I am working on a lambda that converts a CSV file landed in Bucket-A(source) to NDJSON and move it to Bucket-B(destination)
The below logic works fine as expected for small files, but my CSV files are expected to be over 200 MB, and some about 2.5GB, and this logic times out even when lambda is set to max time-out.
I was looking at a post, that was talking about using lambda tmp space to directly write/append the info to a file, which can be uploaded to S3, but the max size of the tmp space is about ~500 MB
Thank you for reading through.
Any help to tackle this is greatly appreciated.
import boto3
import ndjson
import csv
from datetime import datetime, timezone
from io import StringIO
import os
def lambda_handler(event, context):
errMsg = None
target_resp_list = []
l_utcdatetime = datetime.utcnow()
l_timestamp = l_utcdatetime.strftime('%Y%m%d%H%M%S')
s3 = boto3.resource('s3')
s3_client = boto3.client('s3')
dynamodb = boto3.resource('dynamodb', region_name=os.environ['AWS_REGION'])
for record in event["Records"]:
# Source bucket and key of the new file landed
source_bucket = record["s3"]["bucket"]["name"]
source_key = record["s3"]["object"]["key"]
source_file_name = source_key.split("/")[-1].split(".")[0]
bucket = s3.Bucket(source_bucket)
obj = bucket.Object(key=source_key)
response = obj.get()
records = StringIO(response['Body'].read().decode())
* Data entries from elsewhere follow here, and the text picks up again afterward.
-- ==== Sys2Proof/Machine/Rings.lean ====
section
/-! DEFINITION. What the engines of a core share: queues and retirement (R182 to R184), stops (R174), descriptors
(R193 to R197), stream rings and slots (R233 to R244, R249), the tile store (R92, R93), the ring table (R239, R240,
R530). -/

set_option autoImplicit false

namespace Sys2Proof.Machine

/-! ### Engines and queues -/

/-- An engine's number (R172). -/
def eNum : Engine → Nat
  | .cc => 0 | .ope => 1 | .ve => 2 | .te => 3

def Core.eng (c : Core) : Engine → Eng
  | .ope => c.cx.ope
  | .ve => c.cx.ve
  | .te => c.cx.te
  | .cc => .empty

def Core.setEng (c : Core) (e : Engine) (x : Eng) : Core :=
  match e with
  | .ope => { c with cx := { c.cx with ope := x } }
  | .ve => { c with cx := { c.cx with ve := x } }
  | .te => { c with cx := { c.cx with te := x } }
  | .cc => c

def State.onEng (s : State) (k : Nat) (e : Engine) (f : Eng → Eng) : State :=
  s.onC k (fun c => c.setEng e (f (c.eng e)))

def State.onCC (s : State) (k : Nat) (f : CC → CC) : State :=
  s.onC k (fun c => { c with cx := { c.cx with cc := f c.cx.cc } })

def State.onHw (s : State) (k : Nat) (f : CoreHw → CoreHw) : State := s.onC k (fun c => { c with hw := f c.hw })
def State.onCx (s : State) (k : Nat) (f : CoreCtx → CoreCtx) : State := s.onC k (fun c => { c with cx := f c.cx })

/-- Progress of a unit of the core (R468): 0 CC, 1 OPE, 2 VE, 3 TE. -/
def State.progress (s : State) (k n : Nat) : State :=
  s.onHw k (fun h => { h with progress := modNth h.progress n (· + 1) })

/-- The delay monitor has halted every handshake of a core's cluster (R56). -/
def State.haltedAt (s : State) (k : Nat) : Bool := (s.cluster (s.core k).die (s.core k).cluster).halted

/-- A switch of the partition has begun (R316, R504): its resident context begins nothing more. -/
def Part.leaving (p : Part) : Bool := p.forced || (match p.sw with | some w => w.begun | none => false)

/-- The context resident on a core, while its cluster is not halted (R56), its partition is in service (R295), no switch has
begun (R316 step 2) and it is not in teardown (R319). -/
def State.liveOn (s : State) (k : Nat) : Option Nat :=
  let c := s.core k
  match c.ctx with
  | none => none
  | some x =>
    let p := s.part c.part
    if s.haltedAt k || p.st != .inService || p.leaving || (s.ctx x).st != .resident then none else some x

/-- FENCE, WAIT, WAITMEM and BARRIER hold back later commands until they complete (R212, R216, R226). -/
def blocks (w : CmdWord) : Bool :=
  let o := opcode w
  o == 0x11 || o == 0x12 || o == 0x13 || o == 0x15

/-- The commands whose writes a FENCE covers (R212). -/
def writes (w : CmdWord) : Bool :=
  let o := opcode w
  o == 0x43 || (0x81 ≤ o && o ≤ 0x8D) || (0xC1 ≤ o && o ≤ 0xC8)

/-- The next command that an engine may begin: the first waiting entry, behind no blocking command, in a queue that is
neither held nor stopped. The OPE and the VE take their commands one after another (R184): see each engine's file. -/
def Eng.next (x : Eng) : Option QEntry :=
  if x.held || x.stopped then none
  else if x.q.any (fun n => n.st == .begun && blocks n.word) then none
  else x.q.find? (fun n => n.st == .waiting)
# loop through the csv records and add it to the response list, while adding the snapshot_datetime to each record
for row in csv.DictReader(records):
row['source_snapshot_datetime'] = f'{l_utcdatetime}'
target_resp_list.append(row)
# The below attributes are used in copying the ndjson file to the destination bucket
l_target_bucket = os.getenv("TargetBucket")
l_target_prefix = os.getenv("TargetPrefix")
l_target_key = f"{l_target_prefix}/{source_file_name}_{l_timestamp}.ndjson"
# Moving the ndjson file to Snowflake staging bucket
try:
s3_client.put_object(Body=ndjson.dumps(target_resp_list),
Bucket=l_target_bucket,
Key=l_target_key
)
print("File moved to destination bucket.")
except Exception as ex1:
errMsg = f"Error while copying the file from source to destination bucket - {ex1}"
# Raise exception in case of copy fail
if errMsg is not None:
raise Exception(errMsg)